Поговорить с Москвой из кабинета начальника коктебельской милиции накануне не удалось — была повреждена линия; впрочем, Денисов был уверен: если бы он понадобился Бахметьеву, тот изыскал бы способ с ним связаться.
Оставалось полагать, что ничего нового за сутки в Москве не произошло; и задание, с которым он прилетел в Коктебель, не утратило силу:
«…Установишь личность «Ланца»; биографические данные, образ жизни, материальное положение; родственные, дружеские, интимные связи и т. д. и т. д…»
За вопросами первого, общего круга шли целенаправленные, придирчиво сформулированные Королевским. Одним из них был — «Наличие у «Ланца» пистолета «фабрик… д'армес… де гуерра де гранде… пума» и так далее.
«Иначе говоря: заметил ли кто-нибудь в Коктебеле пистолет определенной марки у человека, которого вообще никто не видел…»
Денисов вздохнул, стал одеваться.
— Лежак вам не нужен? — Женщина с золотым крестиком на шее и коричневой помадой на губах отвлекла его. -Извините, вы, кажется, задумались… — Она смотрела внимательнее, чем следовало при пустяшной просьбе.
— Не нужен.
Она отвернулась, Денисов мысленно вернулся к своему:
«У человека, чья личность вообще не установлена! Который обозначен как Неизвестный, а у оперативников розыска носит имя героя своей рукописи!»
Когда Денисов уходил с писательского пляжа, солнце успело уже окрасить Карадаг; мужчина, занимавшийся йогой, все еще стоял в своей странной позе — на одной ноге, прижав вторую рукой — под углом к туловищу.
Идти в столовую, в регистратуру было рано.
Денисов прошел к себе, достал рукопись. Отдельные эссе он знал почти наизусть и все-таки просматривал снова, надеялся на эффект повторного чтения.

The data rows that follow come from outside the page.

-- ==== Sys2Proof/Machine/Read.lean ====
section
/-! DEFINITION. What a read of a register returns (R20 to R37): the page header, the fault block, the counters, and the fields and
windows of every block; the reads that latch; and the host's 4-byte reads (R35). -/

namespace Sys2Proof.Machine

/-- The threads that issue a descriptor of some kinds on a cluster. -/
def Dev.issuingKinds (d : Dev) (cl : Nat) (kinds : List Nat) : List Nat :=
  d.threadsWith fun k t => k / 256 == cl && t.state == .issuing && kinds.contains (descKind (t.desc t.idx))

/-- The block holds accepted work (R27, R382). Which blocks ever hold accepted work is the model's choice (log entry 45). -/
def Dev.pageBusy (d : Dev) (pg : Nat) : Bool :=
  let i := pageInstance pg
  match pageBlock pg with
  | some .clu => d.threadsWith (fun k t => k / 256 == i && t.state != .idle) != []
  | some .vec => d.issuingKinds i [2] != []
  | some .red => d.issuingKinds i [3, 5] != []
  | some .port => (d.port i).queue != []
  | some .agp => (d.aport i).down != []
  | some .mgmt => d.flag Reg.MGMT_RA_STATUS_busy
  | some .fwl => d.flag Reg.FWL_STATUS_busy
  | _ => false

/-! ### The header, the fault block and the counters (R23 to R30) -/

/-- The page's own number in its register space. -/
def ownNumber (pg : Nat) : Nat := if pg < 0x1000 then pg else if pg < 0x9000 then pg % 0x1000 else pg % 16

/-- The sources that a page implements (R25, R443). -/
def Dev.sources (d : Dev) (pg : Nat) (b : Block) : Nat :=
  if b = .aflt then 8 + Nat.min 24 (d.get (Reg.AGT_INFO_n_accflt (pg / 0x1000 - 1))) else nFlt b

/-- PAGE_ID and PAGE_CAP (R24, R25, R436, R443, R444). -/
def Dev.headerWord (d : Dev) (pg : Nat) (b : Block) (off : Nat) : Nat :=
  let inst := pageInstance pg
  if off = 0 then
    pack [(48, 16, blockType b inst), (40, 8, if 0x1000 ≤ pg ∧ pg < 0x9000 then 3 else 1), (32, 8, inst), (0, 12, ownNumber pg)]
  else
    let lanes := if b = .port then (portLanes inst).length else 0
    pack [(32, 32, lanes), (24, 3, resetDomain b), (17, 1, b2n (resetDomain b != 0)), (16, 1, b2n (drainCap b)),
      (8, 6, d.sources pg b), (0, 4, nCnt b)]

/-- Any error counter of the page has its sat bit set (R27). -/
def Dev.satAny (d : Dev) (pg : Nat) (b : Block) : Bool :=
  (List.range (nCnt b)).any fun k =>
    (errorSlots b).contains k && bitAt 63 (d.get ⟨pg * 0x1000 + 0x88 + 8 * k, 0, 64, 0⟩)

/-- PAGE_STATUS (R27, R378). -/
def Dev.statusWord (d : Dev) (pg : Nat) (b : Block) : Nat :=
  let out := d.pageOut pg
  pack [(7, 1, b2n (d.satAny pg b)), (6, 1, b2n (d.get (Reg.FLT_STATUS_status pg) != 0)), (5, 1, b2n (d.pageInReset pg)),
    (4, 1, d.get (Reg.PAGE_STATUS_forced pg)), (3, 1, b2n (out || !d.pageBusy pg)), (2, 1, d.get (Reg.PAGE_STATUS_draining pg)),
    (0, 1, if out then 0 else d.get (Reg.PAGE_STATUS_enabled pg))]

/-- The fields of a register as its row list gives them. -/
def Dev.fieldsWord (d : Dev) (addr off : Nat) (rows : List Row) : Nat :=
  pack ((rows.filter fun r => r.off == off).map fun r => (r.lo, r.w, d.get ⟨addr, r.lo, r.w, r.rst⟩))

/-- The common part of a page, below offset 0x100 (R22, R29). Virtual function pages have no fault sources (R444). While hold
is 1 and no snapshot has been taken a counter slot reads 0 (log entry 54). -/
def Dev.commonWord (d : Dev) (pg : Nat) (b : Block) (off : Nat) : Nat :=
  match off with
  | 0x00 => d.headerWord pg b 0
  | 0x08 => d.headerWord pg b 8
  | 0x10 => pack [(32, 16, d.get (Reg.PAGE_CTRL_drain_limit pg)), (1, 1, d.get (Reg.PAGE_CTRL_drain pg)),
      (0, 1, d.get (Reg.PAGE_CTRL_enable pg))]
  | 0x18 => d.statusWord pg b
  | 0x40 => d.get (Reg.FLT_STATUS_status pg)
  | 0x48 => pack [(63, 1, d.get (Reg.FLT_FIRST_valid pg)), (Reg.FLT_FIRST_react pg |>.lo, 2, d.get (Reg.FLT_FIRST_react pg)),
      (Reg.FLT_FIRST_forced pg |>.lo, 1, d.get (Reg.FLT_FIRST_forced pg)), (0, 5, d.get (Reg.FLT_FIRST_source pg))]
  | 0x50 => d.get (Reg.FLT_OVF_ovf pg)
  | 0x58 => d.get (Reg.FLT_ENABLE_enable pg)
  | 0x68 => d.get (Reg.FLT_REACT_react pg)
  | 0x70 => d.get (Reg.FLT_TIME_time pg)
  | 0x80 => if d.pageInReset pg && !keepsThroughReset pg then 0
      else pack [(32, 30, d.get (Reg.CNT_LATCH_snap_ns pg)), (2, 1, d.get (Reg.CNT_LATCH_valid pg)),
        (1, 1, d.get (Reg.CNT_LATCH_hold pg))]
  | _ =>
    if 0x88 ≤ off ∧ off < 0x100 then
      let k := (off - 0x88) / 8
      if d.pageInReset pg && !keepsThroughReset pg then 0
      else if nCnt b ≤ k then 0
      else if d.flag (Reg.CNT_LATCH_hold pg) then (Tab.getD d.snaps pg []).getD k 0
      else d.get ⟨pg * 0x1000 + off, 0, 64, 0⟩
    else 0

/-! ### Windows of the DEV page (R95, R130, R289, R398, R431) -/

/-- The code of a context's state (R97). -/
def CtxState.code : CtxState → Nat
  | .free => 0 | .created => 1 | .enabled => 2 | .draining => 3 | .error => 4 | .fenced => 5

/-- A register of a context's window (R95, R399). -/
def Ctx.window (x : Ctx) (off : Nat) : Nat :=
  match off with
  | 0x208 => pack [(62, 2, if x.state = .free then 0 else x.cls), (48, 8, x.threads), (40, 7, x.local_), (32, 6, x.vf), (0, 32, x.mask)]
  | 0x210 => pack [(12, 35, x.ringBase), (0, 4, x.log2n)]
  | 0x218 => pack [(53, 11, x.vector), (12, 35, x.cmplBase)]
  | 0x220 => pack [(40, 24, x.hostPages), (16, 24, x.lpdPages), (0, 16, x.sramPages)]
  | 0x228 => pack [(21, 43, x.hostBase), (0, 21, x.winPages)]
  | 0x230 => b2n x.enable
  | 0x238 => pack [(32, 16, x.taken % 65536), (16, 8, x.error), (8, 8, x.gen), (0, 3, x.state.code)]
  | 0x248 => pack [(8, 8, x.sel1), (0, 8, x.sel0)]
  | _ => 0

/-- Totals of the ports (R289). -/
def Dev.fabStatus (d : Dev) : Nat :=
  let ports := List.range 40
  pack [(56, 8, d.missingLinks gPorts), (48, 8, d.missingLinks xPorts),
    (40, 8, (ports.filter fun i => d.get (Reg.PORT_STATUS_state i) == 4).length),
    (32, 8, (ports.filter fun i => d.get (Reg.PORT_STATUS_reason i) == 9).length)]

/-- DEV_PROF_STATUS of the entry shown (R130): builtin 0, none 3. -/
def Dev.profStatus (d : Dev) : Nat :=
  let e := d.get Reg.DEV_PROF_SEL_entry
  let source := if e < 16 then 0 else ((Tab.find e d.comp.profiles).map ProfEnt.source).getD 3
  pack [(8, 8, d.get Reg.DEV_PROF_STATUS_result), (0, 2, source)]

/-- The progress instance shown belongs to the job's root here (R434). -/
def Dev.progRoot (d : Dev) (job : Nat) : Bool := match d.jobOf job with | some j => d.isRoot j | none => false

/-- The DEV page beyond its plain fields. -/
def Dev.devWord (d : Dev) (off : Nat) : Option Nat :=
  if (0x208 ≤ off ∧ off ≤ 0x238) ∨ off = 0x248 then some ((d.ctx (d.get Reg.DEV_CTX_SEL_ctx)).window off)
  else if (0x508 ≤ off ∧ off ≤ 0x540) ∨ (0x598 ≤ off ∧ off ≤ 0x5C8) then some (Tab.getD d.latched off 0)
  else match off with
  | 0x308 => some (d.profWords (d.get Reg.DEV_PROF_SEL_entry)).1
  | 0x310 => some (d.profWords (d.get Reg.DEV_PROF_SEL_entry)).2
  | 0x318 => some d.profStatus
  | 0x410 => some d.fabStatus
  | 0x580 =>
    let i := d.get Reg.DEV_PROG_SEL_inst
    let p := Tab.find i d.progs
    some (pack [(63, 1, b2n ((p.map fun x => d.progRoot x.job).getD false)), (62, 1, b2n p.isSome), (0, 3, i)])
  | 0x588 =>
    match Tab.find (d.get Reg.DEV_PROG_SEL_inst) d.progs with
    | some x => some (pack [(32, 32, x.job), (0, 32, x.base)])
    | none => some 0
  | 0x590 => some ((d.progWords (d.get Reg.DEV_PROG_SEL_inst)).headD 0 % 2 ^ 64)
  | _ => none

/-! ### Other blocks -/

/-- The state code of a thread (R111). -/
def ThState.code : ThState → Nat
  | .idle => 0 | .ready => 1 | .issuing => 2 | .blocked => 3 | .preempted => 4

/-- CLU_THREAD_STATUS of the thread selected (R113). -/
def Dev.threadWord (d : Dev) (c : Nat) : Nat :=
  let t := d.thread (threadKey c (d.get (Reg.CLU_THREAD_SEL_thread c)))
  pack [(48, 8, t.gen), (32, 16, t.idx), (8, 10, t.ctx), (4, 2, t.cls), (0, 4, t.state.code)]

/-- SRM_OCCUPANCY (R124): class C holds its reserve. -/
def Dev.occupancy (d : Dev) (p : Nat) : Nat :=
  let n (cls : Nat) : Nat := ((d.sramPages.filter fun e => e.2.part == p && e.2.cls == cls)).length
  let a := n 1
  let g := n 2
  pack [(48, 11, d.sramCap p - a - g), (32, 11, g), (16, 11, a), (0, 11, d.get (Reg.SRM_RESERVE_c_sram_mib p) / 2)]

/-- VEC_FTQ_STATUS (R145): entries used by class, and free of 64. -/
def Dev.ftqWord (d : Dev) (c : Nat) : Nat :=
  let x (k : Nat) : Nat := d.ftqUsed c k
  pack [(24, 8, 64 - x 0 - x 1 - x 2), (16, 8, x 2), (8, 8, x 1), (0, 8, x 0)]

/-- The job entry of the accelerator that the AGR page shows. -/
def Dev.agrShown (d : Dev) : Option (JobSt × AccJob) :=
  let a := d.get Reg.AGR_ACC_SEL_acc
  (d.jobOfAcc a).bind fun j => (j.accOf a).map fun x => (j, x)

/-- The AGR page (R226). -/
def Dev.agrWord (d : Dev) (off : Nat) : Option Nat :=
  if off = 0x118 then
    let a := d.get Reg.AGR_ACC_SEL_acc
    match d.agrShown with
    | some (_, x) => some (pack [(40, 24, Nat.min x.debt (2 ^ 24 - 1)), (24, 13, x.thr), (11, 13, x.base),
        (1, 1, b2n (d.underWatch a)), (0, 1, 1)])
    | none => some (pack [(1, 1, b2n (d.underWatch a))])
  else if off = 0x120 then
    match d.agrShown with
    | some (j, _) => some (pack [(24, 40, j.step), (16, 8, j.round), (0, 3, j.gate)])
    | none => some 0
  else if 0x140 ≤ off ∧ off ≤ 0x178 then some (Tab.getD d.latched (0x070000 + off) 0)
  else none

Три плана, отмеченные литературным консультантом, ограничивали круг, из которого Денисов тщетно пытался выбраться, — «любовь», «тоска», «ревность». И все три восставали сразу и всюду — стоило наугад ткнуть в страницу.
«…Я бегаю за тобой! Это стыдно и сладко. Мы, как в школе. За нами следит весь класс. Ребята открыто меня презирают, мы деремся каждый день. Часть девочек одобряет, даже ставит в пример. Другие осуждают Анастасию. Первую ученицу…»
«Я вернусь в Отчий дом. Все исправлю. Буду жить в согласии с сердцем…»
«Каждый вечер я готов сказать тебе: «Милая, я больше не могу!», а говорю вместо этого: «Милая, давай поженимся!»
Объявление у почты, в котором «неизвестный в синей спортивной форме» предлагал две путевки с проживанием в отдельном номере, на дереве отсутствовало, вместо него, выше, на уровне головы жирафа висела записка, содержавшая два слова:
«ПРИЕЗЖАЮТ ЗАВТРА».
Человек, поравнявшийся с Денисовым, пошевелил губами, словно собирался о чем-то спросить. Подумал, прошел мимо.
В отделении милиции Денисов ничего нового не узнал, ночь в поселке прошла тихо, как и абсолютное большинство других.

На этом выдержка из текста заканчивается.